Given this heterogeneity, I will address only a small constellation of works and the issues they raise.
Photographs play an essential role in Austin. Many are canonical images, having appeared in the era’s mass media and subsequent historiography. To this are counterposed less-appreciated artistic approaches.
One surprising approach in Austin is painterly abstraction, consistently exiled by canonical understandings of that period and anathematized by the left throughout the twentieth century. The overall attitude, which will still be familiar to readers, can be summarized by W.E.B. DuBois from the 1920s:
[A]ll Art is propaganda and ever must be, despite the wailing of the purists.
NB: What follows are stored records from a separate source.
/-- Registers of the CL block (part 0). -/
def regsCl0 : List RegDef := [
  ⟨"CL_CTRL", 0x1000000, [(0x10000, 66)], false,
    [⟨"EN", 0, 1, .rw, .W, 0x0, .any⟩, ⟨"EXPECTED", 1, 1, .rw, .W, 0x0, .any⟩, ⟨"RETRAIN", 2, 1, .wo, .W, 0x0, .any⟩]⟩,
  ⟨"CL_STATE", 0x1000004, [(0x10000, 66)], false,
    [⟨"STATE", 0, 3, .ro, .B, 0x0, .any⟩, ⟨"ABSENT", 3, 1, .ro, .B, 0x0, .any⟩, ⟨"LAST_FAIL", 4, 3, .ro, .B, 0x0, .any⟩, ⟨"ADDRS", 8, 9, .ro, .B, 0x0, .any⟩]⟩,
  ⟨"CL_CFG", 0x1000008, [(0x10000, 66)], false,
    [⟨"RET_QB", 0, 5, .rw, .W, 0x0, .any⟩, ⟨"HOLD", 8, 4, .rw, .W, 0x2, .range 1 15⟩, ⟨"ECHO_PERIOD", 16, 10, .rw, .W, 0xA, .range 1 1000⟩]⟩,
  ⟨"CL_PROBE", 0x100000C, [(0x10000, 66)], false,
    [⟨"MS", 0, 14, .rw, .W, 0x64, .range 10 10000⟩]⟩,
  ⟨"CL_DELAY", 0x1000010, [(0x10000, 66)], false,
    [⟨"VALUE", 0, 32, .ro, .B, 0x0, .any⟩]⟩,
  ⟨"CL_RTT_LAST", 0x1000014, [(0x10000, 66)], false,
    [⟨"VALUE", 0, 32, .ro, .B, 0x0, .any⟩]⟩,
  ⟨"CL_CRED_ADV", 0x1000018, [(0x10000, 66)], false,
    [⟨"COUNT", 0, 16, .ro, .B, 0x0, .any⟩]⟩,
  ⟨"CL_CRED_HELD", 0x100001C, [(0x10000, 66)], false,
    [⟨"COUNT", 0, 16, .ro, .B, 0x0, .any⟩]⟩,
  ⟨"CL_CRED_OUT", 0x1000020, [(0x10000, 66)], false,
    [⟨"COUNT", 0, 16, .ro, .B, 0x0, .any⟩]⟩,
  ⟨"CL_CLAIM", 0x1000024, [(0x10000, 64)], false,
    [⟨"OWN", 0, 16, .ro, .W, 0x0, .any⟩, ⟨"NODE", 16, 16, .ro, .B, 0x0, .any⟩]⟩,
  ⟨"CL_NODE_FLAGS", 0x1000028, [(0x10000, 66)], false,
    [⟨"FLAGS", 0, 6, .w1c, .B, 0x0, .any⟩]⟩,
  ⟨"CL_NODE_ID", 0x100002C, [(0x10000, 64)], false,
    [⟨"VALUE", 0, 32, .ro, .B, 0x0, .any⟩]⟩,
  ⟨"CL_NODE_SERIAL", 0x1000030, [(0x10000, 64)], false,
    [⟨"VALUE", 0, 32, .ro, .B, 0x0, .any⟩]⟩,
  ⟨"CL_NODE_CAPS", 0x1000034, [(0x10000, 64)], false,
    [⟨"VALUE", 0, 32, .ro, .B, 0x0, .any⟩]⟩,
  ⟨"CL_CFG_ADDR", 0x1000040, [(0x10000, 64)], false,
    [⟨"ADDR", 2, 30, .rw, .B, 0x0, .any⟩]⟩,
  ⟨"CL_CFG_CMD", 0x1000044, [(0x10000, 64)], false,
    [⟨"OP", 0, 1, .rw, .B, 0x0, .any⟩, ⟨"COUNT", 8, 7, .rw, .B, 0x1, .range 1 64⟩, ⟨"GO", 31, 1, .wo, .B, 0x0, .any⟩]⟩,
  ⟨"CL_CFG_STATUS", 0x1000048, [(0x10000, 64)], false,
    [⟨"BUSY", 0, 1, .ro, .B, 0x0, .any⟩, ⟨"DONE", 1, 1, .w1c, .B, 0x0, .any⟩, ⟨"RESULT", 2, 2, .ro, .B, 0x0, .any⟩]⟩,
  ⟨"CL_CFG_DATA", 0x1000100, [(0x10000, 64), (0x4, 64)], false,
    [⟨"WORD", 0, 32, .rw, .B, 0x0, .any⟩]⟩,
  ⟨"CL_TX_FRAME_CNT", 0x1000200, [(0x10000, 66)], true,
    [⟨"COUNT", 0, 64, .rc, .B, 0x0, .any⟩]⟩,
  ⟨"CL_RX_FRAME_CNT", 0x1000208, [(0x10000, 66)], true,
    [⟨"COUNT", 0, 64, .rc, .B, 0x0, .any⟩]⟩,
  ⟨"CL_RX_BAD_CNT", 0x1000210, [(0x10000, 66)], true,
    [⟨"COUNT", 0, 64, .rc, .B, 0x0, .any⟩]⟩,
  ⟨"CL_RX_GAP_CNT", 0x1000218, [(0x10000, 66)], true,
    [⟨"COUNT", 0, 64, .rc, .B, 0x0, .any⟩]⟩,
  ⟨"CL_RETRY_CNT", 0x1000220, [(0x10000, 66)], true,
    [⟨"COUNT", 0, 64, .rc, .W, 0x0, .any⟩]⟩,
  ⟨"CL_DOWN_CNT", 0x1000228, [(0x10000, 66)], true,
    [⟨"COUNT", 0, 64, .rc, .W, 0x0, .any⟩]⟩]
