-- ==== Sys2Proof/Machine/CallBoard.lean ====
section
/-! DEFINITION. The Call Board (R98 to R118): words, posts, lists, dispatch, retirement and engine loss. -/

namespace Sys2Proof.Machine

/-! ### Words -/

/-- The consumer classes (R98). -/
def clsRE : Nat := 0
def clsFE : Nat := 1
def clsSM : Nat := 2
def clsBLK : Nat := 3

/-- Call kinds (R99). -/
def kFrameStart : Nat := 0x01
def kRenderTile : Nat := 0x02
def kPass1 : Nat := 0x03
def kPass2 : Nat := 0x04
def kCalCompile : Nat := 0x05
def kMgmt : Nat := 0x10
def kLinkService : Nat := 0x11
def kTimed : Nat := 0x12

/-- `FRAME` of a call that serves none. -/
def noFrame : Nat := 2 ^ 64 - 1

/-- The class of a kind; none where it is reserved or never posted (R99). -/
def kindClass (k : Nat) : Option Nat :=
  if k = kFrameStart then some clsBLK
  else if k = kRenderTile then some clsRE
  else if k = kPass1 ∨ k = kPass2 ∨ k = kCalCompile then some clsFE
  else if k = kMgmt ∨ k = kLinkService ∨ k = kTimed then some clsSM
  else if 0x80 ≤ k ∧ k < 0x100 then some clsSM
  else none

/-- A call word from its 32 bytes (R98); what the Call Board writes is ignored. -/
def callOfBytes (b : List Byte) : CallWord :=
  let w0 := fieldAt b 0 4
  ⟨bits w0 0 8, bits w0 8 2, bits w0 10 3, bits w0 13 5, bit w0 18, bit w0 19, bits w0 20 4, 0, 0xFFFF,
    fieldAt b 8 8, fieldAt b 16 4, fieldAt b 20 4, fieldAt b 24 4, fieldAt b 28 4⟩

/-- The reserved byte of a posted word. -/
def callReserved (b : List Byte) : Nat := fieldAt b 3 1

/-- The first word of a call. -/
def CallWord.word0 (w : CallWord) : Nat :=
  w.kind + w.cls * 2 ^ 8 + w.prio * 2 ^ 10 + w.group * 2 ^ 13 + b2n w.local_ * 2 ^ 18 + b2n w.child * 2 ^ 19 +
    w.children * 2 ^ 20

/-- The 32 bytes of a call word as dispatched. -/
def CallWord.bytes (w : CallWord) : List Byte :=
  leBytes 4 w.word0 ++ leBytes 2 w.producer ++ leBytes 2 w.parent ++ leBytes 8 w.frame ++
    leBytes 4 w.arg0 ++ leBytes 4 w.arg1 ++ leBytes 4 w.arg2 ++ leBytes 4 w.arg3

/-- Item number of a call of the frame plan (R120): a render call carries its tile (R152), a fixture call the number (R211). -/
def CallWord.item (w : CallWord) : Nat :=
  if w.kind = kRenderTile then bits w.arg0 0 6 * 65536 + bits w.arg0 16 8 * 256 + bits w.arg0 8 8
  else bits w.arg0 0 24

/-! ### Engines and groups (R101) -/

/-- The cluster of an engine. -/
def Consumer.cluster : Consumer → Option Nat
  | .re n => some (n / 4)
  | .fe n => some (4 + n / 8)
  | _ => none

/-- The source number of a consumer (R452). -/
def Consumer.source : Consumer → Nat
  | .re n => Src.re n
  | .fe n => Src.fe n
  | .sm n => Src.core n
  | .blk => Src.blocking

def Consumer.cls : Consumer → Nat
  | .re _ => clsRE
  | .fe _ => clsFE
  | .sm _ => clsSM
  | .blk => clsBLK

def Consumer.num : Consumer → Nat
  | .re n => n
  | .fe n => n
  | .sm n => n
  | .blk => 0

/-- A cluster is powered and unparked (R101). -/
def State.clusterUp (s : State) (k : Nat) : Bool :=
  s.powered (.eng (Fin.ofNat 8 k)) && !s.blk.parked.contains k

/-- A consumer serves its groups (R101, `CB_ENGINE_UP`). -/
def State.serves (s : State) : Consumer → Bool
  | .re n => bit (s.fld F.BLK_HEALTH_RE.MASK) n && s.clusterUp (n / 4)
  | .fe n => bit (s.fld F.BLK_HEALTH_FE.MASK) n && s.clusterUp (4 + n / 8)
  | .sm _ => true
  | .blk => true

/-- The consumer's own groups. -/
def Consumer.own : Consumer → List Nat
  | .re n => [2 * n, 2 * n + 1]
  | .fe n => [n]
  | _ => List.range 32

/-- Some consumer of a class serves a group. -/
def State.classServes (s : State) (cls g : Nat) : Bool :=
  if cls = clsRE then s.serves (.re (g / 2)) else if cls = clsFE then s.serves (.fe g) else true

/-- The lowest-numbered group that has a serving engine of a class; `g` where none has. -/
def State.lowestServed (s : State) (cls g : Nat) : Nat := ((List.range 32).find? (fun x => s.classServes cls x)).getD g

/-- The group in which a call of a class is placed (R107). -/
def State.placeGroup (s : State) (cls g : Nat) : Nat := if s.classServes cls g then g else s.lowestServed cls g

/-! ### Slots (R117) -/

/-- Slots that a call holds: its own and its unused reservations. -/
def CallRec.slots (c : CallRec) : Nat := 1 + c.resv

def slotSum (l : List CallRec) : Nat := (l.map CallRec.slots).sum

def State.slotsQueued (s : State) : Nat := slotSum s.cb.queue + slotSum s.cb.handed
def State.slotsDispatched (s : State) : Nat :=
  slotSum ((s.cb.held.map (·.2)).filter (fun c => !c.handoff))
def State.slotsHandoff (s : State) : Nat := slotSum ((s.cb.held.map (·.2)).filter (·.handoff))
def State.slotsFree (s : State) : Nat := 8192 - (s.slotsQueued + s.slotsDispatched + s.slotsHandoff)

/-- Slot numbers in use. -/
def State.slotUsed (s : State) (n : Nat) : Bool :=
  s.cb.queue.any (·.slot = n) || s.cb.handed.any (·.slot = n) || s.cb.held.any (·.2.slot = n)

/-- The first of `n` numbers, from `v` upward and around, that is not used. -/
def pickFrom (used : Nat → Bool) (n v : Nat) : Nat → Nat
  | 0 => v % n
  | fuel + 1 => if used (v % n) then pickFrom used n (v + 1) fuel else v % n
I stand in utter shamelessness and say that whatever art I have for writing has been used always for propaganda for gaining the right of black folk to love and enjoy.
Romare Bearden, who was a member of the Spiral black arts collective and had turned away from abstraction and towards “realist” collage, was skeptical in 1967: “Maybe protest could be done better by the camera … and reach more people and have more force than artists painting and drawing today” (Carbone 88).
A distinction here is implied between, on the one hand, realist idioms which are obviously necessary for agitprop in any political sequence; and, on the other hand, abstract idioms, which appear less necessary.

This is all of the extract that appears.